I forgive myself that I've accepted and allowed myself to define the colour of pink as a 'girl's colour'.

I forgive myself that I've accepted and allowed myself to thus see it as 'abnormal' for a boy to wear pink.

I forgive myself for accepting and allowing myself, through past experiences with colours and with colours of clothing that babies wear, only see outcomes from an extremely limited perspective of pink = girl and blue = boy.

I forgive myself for accepting and allowing myself to continue to participate within these past experiences whereas if I see a man wearing a pink shirt, I find it 'weird' and 'abnormal' because I continue to define the colour pink as 'meant' for females.
Within this, I forgive myself for accepting and allowing myself to define a male wearing a pink shirt as 'gay' - thinking that he must be gay, because he wears a pink shirt.

I forgive myself for accepting and allowing myself to define pink colours on a male as conclusive of him being gay.

When and as I see myself seeing it as abnormal for a male to wear pink clothing, I stop and breathe. I realise that only through past experiences, have I allowed myself to define myself within STRICT limitations of pink only being for females. I commit myself to see, realise and understand that pink is NOT limited to any gender/age/race - because no one person 'owns' a certain colour or should be 'expected' to wear a certain colour, that is LIMITATION.

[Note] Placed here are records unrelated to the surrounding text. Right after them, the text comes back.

-- ==== Sys2Proof/Machine/Ops.lean ====
section
/-! DEFINITION. The named operations over the register file: reading and writing a register word or field, the value in
force of a field applied at the next ply (R21), 64-bit counters (R15, R16, R525), free values, and the fault
aggregator's one entry, an event occurrence (R498-R512). -/

namespace Sys2Proof.Machine

/-! What a command and a part of an edge leave alone. -/

/-- `t` with the queue of waiting commands and the fuses of `s`. -/
def kept (s t : State) : State := { t with fuse := s.fuse, pending := s.pending }

/-- `t` with the queue of waiting commands of `s`. -/
def keptQueue (s t : State) : State := { t with pending := s.pending }

/-- The outcome of a command: it touches neither the queue of waiting commands nor the fuses. -/
def keep (s t : State) : Host.Outcome State Fault Refusal := .next (kept s t)

/-- The outcome of the few commands that may blow fuses. -/
def keepQueue (s t : State) : Host.Outcome State Fault Refusal := .next (keptQueue s t)

/-- A part of an edge or of a reset that blows no fuse. -/
def hold (s t : State) : State := { t with fuse := s.fuse }

/-- A part of an edge that blows no fuse and leaves the ply counter and Tally Time alone. -/
def holdTime (s t : State) : State := { t with fuse := s.fuse, tm := s.tm }

/-! Registers. -/

/-- Byte address of offset 0 of a page. -/
abbrev pb (page : Nat) : Nat := page * 0x1000

/-- The register word at byte address `a`. -/
def rawRd (s : State) (a : Nat) : Word := tget regReset s.regs a

/-- The register word in force: what the last ply edge took over (R21). -/
def effRd (s : State) (a : Nat) : Word := tget regReset s.eff a

def rawWr (s : State) (a : Nat) (v : Word) : State := { s with regs := tset regReset s.regs a v }

/-- Bits [lo+width-1:lo] of a word. -/
def bitsOf (v : Word) (lo width : Nat) : Nat := (v.toNat >>> lo) % 2 ^ width

/-- `v` with bits [lo+width-1:lo] replaced by the low bits of `x`. -/
def setBits (v : Word) (lo width x : Nat) : Word :=
  let n := v.toNat
  BitVec.ofNat 32 (n - ((n >>> lo) % 2 ^ width) <<< lo + (x % 2 ^ width) <<< lo)

/-- Field `f` of the page or block at byte address `b`. -/
def fg (s : State) (b : Nat) (f : FRef) : Nat := bitsOf (rawRd s (b + f.off)) f.lo f.width

/-- The value in force of field `f` (R21). -/
def cg (s : State) (b : Nat) (f : FRef) : Nat := bitsOf (effRd s (b + f.off)) f.lo f.width

/-- Set field `f` of the page or block at byte address `b`. -/
def fs (s : State) (b : Nat) (f : FRef) (x : Nat) : State :=
  rawWr s (b + f.off) (setBits (rawRd s (b + f.off)) f.lo f.width x)

/-- Set field `f` in force as well as in the register. -/
def fsBoth (s : State) (b : Nat) (f : FRef) (x : Nat) : State :=
  let s := fs s b f x
  { s with eff := tset regReset s.eff (b + f.off) (rawRd s (b + f.off)) }

def fgb (s : State) (b : Nat) (f : FRef) : Bool := fg s b f != 0
def cgb (s : State) (b : Nat) (f : FRef) : Bool := cg s b f != 0

/-- The 64-bit value of two consecutive registers, low word first (R15). -/
def rd64 (s : State) (a : Nat) : Nat := (rawRd s a).toNat + (rawRd s (a + 4)).toNat * 2 ^ 32

def cg64 (s : State) (a : Nat) : Nat := (effRd s a).toNat + (effRd s (a + 4)).toNat * 2 ^ 32

def wr64 (s : State) (a v : Nat) : State :=
  rawWr (rawWr s a (BitVec.ofNat 32 v)) (a + 4) (BitVec.ofNat 32 (v / 2 ^ 32))

/-- Write `n` words from a list, first word at `a`. -/
def wrWords (s : State) (a : Nat) : List Word → State
  | [] => s
  | w :: ws => wrWords (rawWr s a w) (a + 4) ws

def rdWords (s : State) (a : Nat) : Nat → List Word
  | 0 => []
  | n + 1 => rawRd s a :: rdWords s (a + 4) n

/-! Free values. -/

/-- The next free value (log entry 10). -/
def free (s : State) : Nat × State := (Config.freeValue s.freeIx, { s with freeIx := s.freeIx + 1 })

/-! Presence (R4, R9). -/

/-- The unit of a page exists in this variant. -/
def presentIn (s : State) : AbsentIn → Bool
  | .never => true
  | .t => s.fuse.sealCap
  | .d => s.fuse.hbm
  | .e => s.fuse.longHaul

/-- The page is allocated and its unit exists in this variant. -/
def pagePresent (s : State) (p : Nat) : Bool :=
  match pageInfo p with
  | some pi => presentIn s pi.absentIn
  | none => false

def pageType (p : Nat) : Nat :=
  match pageInfo p with
  | some pi => pi.type
  | none => 0

/-! Event occurrences. -/

/-- Mode RESET: the die does not detect events of its forwarding blocks (R509). -/
def inReset (s : State) : Bool := s.md.mode == .reset

/-- The class of event `b` in force: a field whose default is FATAL stays 3 (R501). -/
def evClass (s : State) (page b : Nat) : Nat :=
  let w := if b < 16 then effRd s (pb page + oEVT_CLASS) else effRd s (pb page + oEVT_CLASS_HI)
  bitsOf w (2 * (b % 16)) 2

def evKey (page b : Nat) : Nat := page * 32 + b

def evStatus (s : State) (page b : Nat) : Bool := (rawRd s (pb page + oEVT_STATUS)).getLsbD b
def evEnabled (s : State) (page b : Nat) : Bool := (rawRd s (pb page + oEVT_ENABLE)).getLsbD b
def evInjected (s : State) (page b : Nat) : Bool := (rawRd s (pb page + oEVT_INJECTED)).getLsbD b

/-- Set one bit of the word at `a`. -/
def setBit (s : State) (a b : Nat) (v : Bool) : State :=
  rawWr s a (setBits (rawRd s a) b 1 (if v then 1 else 0))

/-- Add to a 64-bit counter without its wrap event. Answers whether it wrapped. -/
def addRaw (s : State) (a n : Nat) : Bool × State :=
  let v := rd64 s a + n
  (decide (2 ^ 64 ≤ v), wr64 s a (v % 2 ^ 64))

/-- The page's counters hold their values (R525). -/
def frozen (s : State) (page : Nat) : Bool := (effRd s (pb page + oPAGE_CTRL)).getLsbD 2

/-- ENABLE at 0 is in force: the block passes no frame (R582). -/
def idled (s : State) (page : Nat) : Bool :=
  s.md.mode == .diagnostic && ctrlCap (pageType page) && !(effRd s (pb page + oPAGE_CTRL)).getLsbD 0

/-- What is reported with an occurrence: its DETAIL bytes 16-31 of the log entry, as one number (R515). -/
abbrev Detail := BitVec 128

/-- Take the log entry into the input queue, or count it lost (R512). SEQ counts it either way (R515). -/
def logPush (s : State) (e : LogEnt) : State :=
  let seq := s.flt.seq + 1
  if s.flt.queue.length < 64 then
    { s with flt := { s.flt with seq := seq, queue := s.flt.queue ++ [{ e with seq := seq }] } }
  else
    let s := { s with flt := { s.flt with seq := seq } }
    let s := if frozen s 0x006 then s else (addRaw s (pb 0x006 + R.FA_LOG_LOST) 1).2
    setBit s (pb 0x006 + oEVT_STATUS) 8 true

/-- Is occurrence `x` earlier in the order of R509 and R512 than `y`: by ply, cycle, source, event. -/
def FatalOcc.before (x y : FatalOcc) : Bool :=
  if x.ply ≠ y.ply then decide (x.ply < y.ply)
  else if x.cycle ≠ y.cycle then decide (x.cycle < y.cycle)
  else if x.source ≠ y.source then decide (x.source < y.source)
  else decide (x.event < y.event)

/-- The reaction to a FATAL occurrence (R509): in LIVE, DRAIN and DIAGNOSTIC it contains the device at the next edge; in
BOOT and CALIBRATE the device stays in its mode; in every mode but RESET the occurrence is remembered while its event's
held class is FATAL. `acts` is false for an injected occurrence that INJ_CONTAIN keeps from acting (R508). -/
def fatalOccur (s : State) (o : FatalOcc) (acts : Bool) : State :=
  if inReset s then s else
  let s := { s with flt := { s.flt with occ := s.flt.occ ++ [o] } }
  if !acts then s
  else match s.md.mode with
  | .live | .drain | .diagnostic =>
    match s.flt.contain with
    | none => { s with flt := { s.flt with contain := some o } }
    | some p => if o.before p then { s with flt := { s.flt with contain := some o } } else s
  | .boot | .calibrate => { s with md := { s.md with stay := true } }
  | _ => s

/-- Event `b` of page 0x011 concerns the selected time or frequency reference (R158). -/
def concernsSelected (s : State) (b : Nat) : Bool :=
  let time := fg s (pb 0x010) F.TT_TIME_STATE_TIME_SRC
  let freq := fg s (pb 0x010) F.TT_TIME_STATE_FREQ_SRC
  if b < 4 then time == 1
  else if b = 4 then freq == 1
  else if b = 5 then freq == 2
  else if b = 6 then time == 2
  else if b = 7 then time == 3
  else true

/-- EVT_STATUS and EVT_INJECTED at an occurrence (R506, R508). -/
def occMark (s : State) (page b : Nat) (inj : Bool) : State :=
  let wasSet := evStatus s page b
  let s := setBit s (pb page + oEVT_STATUS) b true
  if inj && wasSet then s else setBit s (pb page + oEVT_INJECTED) b inj

/-- The class held for the status byte, the unread mark, the reference alarm (R158, R502, R506). -/
def occHold (s : State) (page b eff : Nat) : State :=
  let k := evKey page b
  { s with flt := { s.flt with
    held := tset (fun _ => 0) s.flt.held k (max (tget (fun _ => 0) s.flt.held k) eff),
    unread := tset (fun _ => false) s.flt.unread k true
    refAlarm := if page == 0x011 && concernsSelected s b then s.flt.refAlarm ||| 2 ^ b else s.flt.refAlarm } }

/-- ESCALATIONS and INJECTIONS (R504, R508). -/
def occCount (s : State) (on : Bool) (o : Nat) : State :=
  if on && !frozen s 0x006 then (addRaw s (pb 0x006 + o) 1).2 else s

/-- The log entry of an occurrence of class `cls`, effective `eff` (R512). -/
def occLog (s : State) (page b cls eff : Nat) (esc inj : Bool) (detail : Detail) : State :=
  if eff ≥ clsUCC || (eff == clsCE && evEnabled s page b) then
    logPush s { ply := s.tm.ply, source := sourceOf page, event := b, cls := cls, eff := eff, esc := esc, inj := inj,
                detail := detail, seq := 0 }
  else s

/-- The reaction to the occurrence, when it is FATAL (R509). -/
def occFatal (s : State) (page b eff : Nat) (esc inj : Bool) : State :=
  if eff == clsFATAL then
    fatalOccur s { ply := s.tm.ply.toNat, cycle := s.tm.cycle, source := sourceOf page, event := b, esc := esc, inj := inj }
      (!inj || fgb s (pb 0x006) F.FA_FA_CTRL_INJ_CONTAIN)
  else s

/-- The occurrence escalates: a CE or UCC event whose earlier real occurrence is not yet cleared (R504). -/
def escalates (s : State) (page b : Nat) (inj : Bool) : Bool :=
  let cls := evClass s page b
  !inj && (evStatus s page b && !evInjected s page b) && (cls == clsCE || cls == clsUCC)

/-- An occurrence of event `b` of `page` (R498-R512). `inj` marks an injected one (R508). -/
def occurrence (s : State) (page b : Nat) (inj : Bool) (detail : Detail) : State :=
  if ¬ pagePresent s page then s else
  let cls := evClass s page b
  let esc := escalates s page b inj
  let eff := if esc then cls + 1 else cls
  let s := occHold (occMark s page b inj) page b eff
  let s := occCount (occCount s esc R.FA_ESCALATIONS) inj R.FA_INJECTIONS
  let s := occLog s page b cls eff esc inj detail
  occFatal s page b eff esc inj

/-- A pulse event (R498). -/
def raise (s : State) (page b : Nat) : State := occurrence s page b false 0

def raiseD (s : State) (page b : Nat) (detail : Detail) : State := occurrence s page b false detail

/-- A level event's condition (R498, R506): its rise is an occurrence, its fall clears EVT_CAUSE and sets
EVT_TRANSIENT where no agent has read EVT_STATUS since the occurrence. -/
def setLevel (s : State) (page b : Nat) (on : Bool) : State :=
  let was := (rawRd s (pb page + oEVT_CAUSE)).getLsbD b
  if on == was then s
  else if on then raise (setBit s (pb page + oEVT_CAUSE) b true) page b
  else
    let s := setBit s (pb page + oEVT_CAUSE) b false
    if evStatus s page b && tget (fun _ => false) s.flt.unread (evKey page b) then
      setBit s (pb page + oEVT_TRANSIENT) b true
    else s

/-- Add `n` to the 64-bit counter at `a`, held while its page is frozen (R525); a wrap raises the page's
COUNTER_WRAP (R16). -/
def bumpN (s : State) (a n : Nat) : State :=
  let page := a / 0x1000
  if frozen s page then s else
  let r := addRaw s a n
  if r.1 then
    match wrapEvent page (pageType page) with
    | some (p, b) => raise r.2 p b
    | none => r.2
  else r.2

def bump (s : State) (a : Nat) : State := bumpN s a 1

/-- Keep the larger value in a "highest since the last read" field. -/
def peak (s : State) (b : Nat) (f : FRef) (v : Nat) : State := if fg s b f < v then fs s b f v else s

/-- Append to the record of what the device drives to the outside (log entry 14). -/
def emit (s : State) (o : Out) : State := { s with out := s.out ++ [o] }

/-! Bytes. -/

/-- A number as `n` bytes, most significant first (R14). -/
def beBytes : Nat → Nat → List Byte
  | 0, _ => []
  | n + 1, v => beBytes n (v / 256) ++ [BitVec.ofNat 8 v]

/-- The number that bytes spell, most significant first (R14). -/
def beNat (bs : List Byte) : Nat := bs.foldl (fun a b => a * 256 + b.toNat) 0

/-- Bytes [o, o+n) of a list; bytes beyond its end read 0. -/
def slice (bs : List Byte) (o n : Nat) : List Byte :=
  let t := (bs.drop o).take n
  t ++ List.replicate (n - t.length) 0

/-- The big-endian number in bytes [o, o+n). -/
def beAt (bs : List Byte) (o n : Nat) : Nat := beNat (slice bs o n)

/-- Replace bytes from offset `o` on by `v`. -/
def splice (bs : List Byte) (o : Nat) (v : List Byte) : List Byte :=
  bs.take o ++ v ++ bs.drop (o + v.length)

/-- The bytes of a word as a byte window shows them: byte 0 in [31:24]. -/
def wordBytes (w : Word) : List Byte := beBytes 4 w.toNat

def wordsBytes : List Word → List Byte
  | [] => []
  | w :: ws => wordBytes w ++ wordsBytes ws

/-- Bytes packed into words, byte 0 in [31:24]; the last word padded with 0. -/
def packWords : Nat → List Byte → List Word
  | 0, _ => []
  | n + 1, bs => BitVec.ofNat 32 (beAt bs 0 4) :: packWords n (bs.drop 4)

/-- A signed reading of a `w`-bit two's complement field. -/
def sext (w v : Nat) : Int := if v % 2 ^ w < 2 ^ (w - 1) then (v % 2 ^ w : Nat) else ((v % 2 ^ w : Nat) : Int) - (2 ^ w : Nat)

/-- The low `w` bits of an integer in two's complement. -/
def trunc (w : Nat) (v : Int) : Nat := (v % (2 ^ w : Nat)).toNat

/-- Every element of 0 .. n-1, folded in rising order. -/
def upTo (n : Nat) (f : State → Nat → State) (s : State) : State := (List.range n).foldl f s

end Sys2Proof.Machine
end

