def fragCount (s : State) (pipe k : Nat) : State := bump s (frgB pipe + R.FRG_FRAG_COUNT + 8 * k)

def heldOf (s : State) (pipe : Nat) : List Nat := tget (fun _ => []) s.cls.hold pipe

def setHeld (s : State) (pipe : Nat) (l : List Nat) : State :=
  fs (setCls s { s.cls with hold := tset (fun _ => []) s.cls.hold pipe l }) (frgB pipe) F.FRG_FRAG_STATUS_HELD l.length

/-- Note the outcome of a first fragment, to be stored at the next edge (R226). -/
def noteFrag (s : State) (id : Nat) (fwd : Bool) (kind egress cls : Nat) : State :=
  let f := getF s id
  if isFirstFrag s f then
    let e : FragEnt := {
      key := f.fragKey, fwd := fwd, kind := kind, egress := egress, cls := cls,
      doMirror := f.verdict.doMirror, session := f.verdict.session, flowIdx := f.flowIdx,
      meterClass := f.verdict.meterClass, ply := 0 }
    setCls s { s.cls with fragDue := s.cls.fragDue ++ [(f.pipe, e)] }
  else s

/-- Store one outcome at an edge (R226). -/
def fragStore (s : State) (x : Nat × FragEnt) : State :=
  let l := fragEntries s x.1
  if l.any (fun e => e.key == x.2.key) then s
  else if 4096 ≤ l.length then raise (fragCount s x.1 4) (0x203 + 16 * x.1) 0
  else fragCount (setFrags s x.1 (l ++ [{ x.2 with ply := plyNat s }])) x.1 0

def fragEdge (s : State) : State :=
  s.cls.fragDue.foldl fragStore (setCls s { s.cls with fragDue := [] })

/-- A non-first fragment takes the stored outcome (R227). -/
def takeFrag (s : State) (id : Nat) (e : FragEnt) : State :=
  let f := getF s id
  let v := { f.verdict with doMirror := e.doMirror, session := e.session, meterClass := e.meterClass }
  let s := setF s id { f with flowIdx := e.flowIdx, verdict := v }
  let s := meterAs s id e.meterClass false
  if e.fwd then sendTo s id e.kind e.egress e.cls else dropOut s id rsnACTION

/-- A non-first fragment is dropped for reason `r` under its own action's meter class (R228). -/
def dropFrag (s : State) (id r : Nat) : State :=
  let s := meterAs s id (getF s id).verdict.meterClass false
  let s := modF s id (fun f => { f with verdict := { f.verdict with doMirror := false } })
  dropOut (raiseReason s id r) id rsnFRAG

def laterFrag (s : State) (id : Nat) : State :=
  let f := getF s id
  match fragFind s f with
  | some e => takeFrag (fragCount s f.pipe 1) id e
  | none =>
    let h := heldOf s f.pipe
    if 64 ≤ h.length then dropFrag s id rFRAG_HOLD_FULL
    else setHeld (setF s id { f with stage := .fragHold, since := plyNat s }) f.pipe (h ++ [id])

/-- FRAG_HOLD_RELEASE: the oldest held fragment whose entry exists (R228). -/
def fragRelease (s : State) (pipe : Nat) : State :=
  let h := heldOf s pipe
  match h.find? (fun id => (fragFind s (getF s id)).isSome) with
  | none => s
  | some id =>
    match fragFind s (getF s id) with
    | none => s
    | some e => takeFrag (fragCount (setHeld s pipe (h.filter (· ≠ id))) pipe 2) id e

/-- FRAG_TIMEOUT: the oldest held fragment whose time has passed and that has no entry (R228, R229). -/
def fragTimeoutOp (s : State) (pipe : Nat) : State :=
  let h := heldOf s pipe
  match h.find? (fun id => (getF s id).since + fragHoldMax s pipe ≤ plyNat s && (fragFind s (getF s id)).isNone) with
  | none => s
  | some id => dropFrag (fragCount (setHeld s pipe (h.filter (· ≠ id))) pipe 3) id rFRAG_TIMEOUT

/-- FRAG_ENTRY_EXPIRY. -/
def fragExpire (s : State) (pipe : Nat) : State := setFrags s pipe (fragEntries s pipe)

/-! CLASSIFY. -/

/-- Capture the generation for a frame that has none (R218). -/
def captureGen (s : State) (id : Nat) : State :=
  modF s id (fun f => if f.genTaken then f else { f with gen := activeGen s f.pipe, genTaken := true, genPipe := f.pipe })

/-- The frame's policer, when it has one: its colour, and whether it is dropped (R354, R361). -/
def policeFrame (s : State) (id : Nat) : Bool × State :=
  let f := getF s id
  match f.verdict.policer with
  | none => (false, modF s id (fun f => { f with colour := 0 }))
  | some p =>
    let r := police s f.pipe p id
    (r.2.1, modF r.2.2 id (fun f => { f with colour := r.1 }))

/-- Act on the resolved action of an ordinary frame (R216). -/
def actOn (s : State) (id : Nat) (missExc : Bool) : State :=
  let v := (getF s id).verdict
  let s := meterAs s id v.meterClass (v.op == 3)
  let s := if missExc then raiseReason s id rTABLE_MISS else s
  let s := if v.copy then raiseReason s id rCOPY else s
  let s := if v.op = 2 then raiseReason s id rTRAP else s
  let p := (getF s id).pipe
  let r := policeFrame s id
  let s := r.2
  if v.policer.isSome && idled s (0x3A0 + p) then dropOut (noteFrag s id false 0 0 0) id rsnMODE
  else if r.1 then dropOut (noteFrag s id false 0 0 0) id rsnPOLICER
  else match v.op with
    | 1 => sendTo (noteFrag s id true v.kind v.egress v.cls) id v.kind v.egress v.cls
    | 3 => modF s id (fun f => { f with stage := .dispatch, since := plyNat s })
    | _ => dropOut (noteFrag s id false 0 0 0) id rsnACTION

/-- One attempt at the classification of frame `id`; it waits for key bytes that have not arrived (R208). -/
def classifyOp (s : State) (id : Nat) (more : List Byte) (upset : List Nat) (corrected : Bool) : State :=
  let f := getF s id
  if ¬ f.live ∨ f.stage ≠ .classify then s
  else
    let s := captureGen (arrive s id more) id
    let f := getF s id
    let t := getTmpl s f.pipe (f.gen % 2) f.parseProf
    if idled s (0x202 + 16 * f.pipe) || (idled s (0x203 + 16 * f.pipe) && (isFirstFrag s f || isLaterFrag s f)) then
      dropEarly s id (portMeter s f.cap.port) rsnMODE
    else
    let need := (t.ops.map (extractNeed f)).foldl max 0
    if ¬ f.ended ∧ f.bytes.length < need then s
    else
      let s := takeUpsets s f.pipe upset corrected
      let l := lookupAll s f.pipe (f.gen % 2) t.header (buildKey f t)
      let ai := match l.res with
        | some r => r.toNat % 4096
        | none => bitsOf t.header 8 12
      let data := match l.res with
        | some r => (r.toNat / 4096) % 2 ^ 48
        | none => 0
      let v := verdictOf (getAct s f.pipe (f.gen % 2) ai) data
      let s := setF s id { f with verdict := v, tblResult := tblResultOf l.res, actionIdx := ai }
      let c := clsB f.pipe
      let s := bump s (c + R.CLS_LOOKUPS)
      let s := if l.em.isSome then bump s (c + R.CLS_EM_HITS) else s
      let s := if l.tern.isSome then bump s (c + R.CLS_TERN_HITS) else s
      let s := if l.res.isNone then bump s (c + R.CLS_MISSES) else s
      if isLaterFrag s f then laterFrag s id
      else actOn s id (l.res.isNone && t.header.getLsbD 20)

end Sys2Proof.Machine
end

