/-- The default partition of R333 for the ports of the port map in force. -/
def bootPartition (s : State) : State :=
  let s := [(F.SC_SC_CLASS_LL_A_CLASS, 3), (F.SC_SC_CLASS_LL_A_EN, 1), (F.SC_SC_CLASS_LL_B_CLASS, 4),
      (F.SC_SC_CLASS_LL_B_EN, 1), (F.SC_POOL_MIRROR_LIMIT, 4096), (F.SC_POOL_HOST_LIMIT, 4096)].foldl
    (fun s e => fs s pgSC e.1 e.2) s
  let s := upTo 8 (fun s k => fs s (pgSC + 4 * k) F.SC_POOL_RECIRC_LIMIT 1024) s
  upTo 256 (fun s p =>
    let w := mapLanes s p
    if w = 0 then s
    else
      let s := upTo 8 (fun s c => fs s (accB p + 4 * c) F.ACC_QCFG_QLIMIT (if c = 3 ∨ c = 4 then 0 else 160 * w)) s
      [(F.ACC_LL_A_LIMIT_ING_LIMIT, 128), (F.ACC_LL_B_LIMIT_ING_LIMIT, 128), (F.ACC_LL_A_HEADROOM_HEADROOM, 512),
       (F.ACC_LL_B_HEADROOM_HEADROOM, 512), (F.ACC_XON_DELTA_DELTA_A, 32), (F.ACC_XON_DELTA_DELTA_B, 32)].foldl
        (fun s e => fs s (accB p) e.1 (e.2 * w)) s) s

/-- EVT_ENABLE as boot firmware writes it: 1 for every event of default class CE, UCC or FATAL (R581). -/
def enableWord (page : Nat) : Word :=
  let cls := evClasses (pageType page)
  (List.range cls.length).foldl (fun w b => if cls.getD b 0 ≠ 0 then setBits w b 1 1 else w) 0

def bootEnables (s : State) : State :=
  upTo 0x3F0 (fun s page =>
    if pagePresent s page && !tallyPage page && !s.boot.enKeep.contains page then
      rawWr s (pb page + oEVT_ENABLE) (enableWord page) else s) s

/-- Step 8: every register whose Reset column reads "boot" (log entry 24). -/
def bootRegisters (s : State) : State :=
  let s := bootPartition (bootEnables s)
  let s := if s.fuse.hbm then upTo 16 bootPorts s else s
  let s := upTo 256 (fun s l =>
    freeField (pb (0x040 + l)) F.LANE_SER_CTRL_SER_THRESH (freeField (pb (0x040 + l)) F.LANE_LANE_CTRL_TX_POST
      (freeField (pb (0x040 + l)) F.LANE_LANE_CTRL_TX_PRE s))) s
  let s := if s.fuse.longHaul then upTo 16 (fun s f => freeField (frmB f) F.FRM_DEG_CTRL_DEG_THR s) s else s
  let s := upTo 8 (fun s p => upTo 64 (fun s r =>
    let b := frgB p + 8 * r
    freeField b F.FRG_EXC_CFG2_QUEUE (freeField b F.FRG_EXC_CFG2_DEST (freeField b F.FRG_EXC_CFG_BURST
      (freeField b F.FRG_EXC_CFG_RATE s)))) s) s
  fs s (pb 0x004) F.AGE_AVS_STATUS_VREQ (750 + fg s (pb 0x004) F.AGE_AVS_CFG_GB_BASE)

/-- Steps 8 and 9: registers, the CALIBRATE request, KERNEL on core 0. In RETURN the diagnostic routine of BOOT_FW goes
on in KERNEL's place. -/
def bootFinish (s : State) : State :=
  let s := bootRegisters (fs s pgBOOT F.BOOT_BOOT_STATUS_STEP 9)
  let s := setAwait (setBoot s { s.boot with src := 3 }) false
  let s := { s with md := { s.md with req := some { target := .calibrate, force := false } } }
  if s.fuse.returned then s
  else modH s 0 (fun h => { h with pc := s.boot.kernelEntry, machine := true })

/-- Enter a step that loads an image: from Skyline alone the host is awaited at once. -/
def enterStep (s : State) (st : Nat) : State :=
  let s := fs s pgBOOT F.BOOT_BOOT_STATUS_STEP st
  setAwait (setBoot s { s.boot with copy0Failed := false }) (s.boot.src == 1)

/-- Go on to KERNEL: with no kernel to come from a host that wrote END, the step fails (R545). -/
def kernelStep (s : State) : State :=
  let s := enterStep s 7
  if s.boot.noMore && s.boot.src == 1 then bootStops s 2 else s

/-- The step after one whose image was loaded; step 6 also ends without an image. -/
def nextStep (s : State) : State :=
  match bootStep s with
  | 3 => enterStep s 5
  | 5 => if s.fuse.returned then bootFinish s else enterStep s 6
  | 6 => kernelStep s
  | _ => bootFinish s

def orBits (s : State) (f : FRef) (bit : Nat) : State := fs s pgBOOT f (fg s pgBOOT f ||| 2 ^ bit)

/-- Record a failed check (R538). -/
def noteFail (s : State) (kind code : Nat) : State :=
  fs (fs s pgBOOT F.BOOT_BOOT_STATUS_LAST_FAIL_KIND kind) pgBOOT F.BOOT_BOOT_STATUS_LAST_FAIL code

def offerCustomer (s : State) (kind : Nat) : State :=
  if kind = 3 then setStoreBit s F.FS_STORE_STATUS_CUSTOMER_OFFERED true else s

/-- An authentic image: it is used, BOOT_STATUS records it, the boot goes on. -/
def acceptImage (s : State) (kind : Nat) (img : List Byte) (copy1 host : Bool) : State :=
  let s := orBits s F.BOOT_BOOT_STATUS_KIND_OK (kind - 1)
  let s := if copy1 then orBits s F.BOOT_BOOT_STATUS_COPY1_USED (kind - 1) else s
  let s := if host then fs s pgBOOT F.BOOT_BOOT_STATUS_SRC_USED 1 else s
  nextStep (useImage s kind img)

/-- No authentic copy of the kind in flash: the host is awaited under fallback, else the step fails (R544, R546). -/
def flashEnds (s : State) (kind : Nat) : State :=
  let s := if kind = 3 && (s.boot.src = 0 || s.boot.noMore) then noCustomer s else s
  if s.boot.src = 2 && !(s.boot.noMore && 3 ≤ kind) then setAwait s true
  else if kind = 3 then nextStep s
  else bootStops s (if kind = 4 then 2 else 1)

When and as I see myself immediately jumping to the conclusion that a male that wears pink clothing must be gay, I stop and breathe. Again, I realise that because of past experiences in terms of tv viewing, billboards, advertising, I've come to see pink as a 'gay' colour that only gay men would actually wear. I commit myself to see, realise and understand that pink is UNIVERSAL, as are ALL colours - and I realise that no ONE colour defines a person, a person's sexual preferences, or a person in any way, shape or form.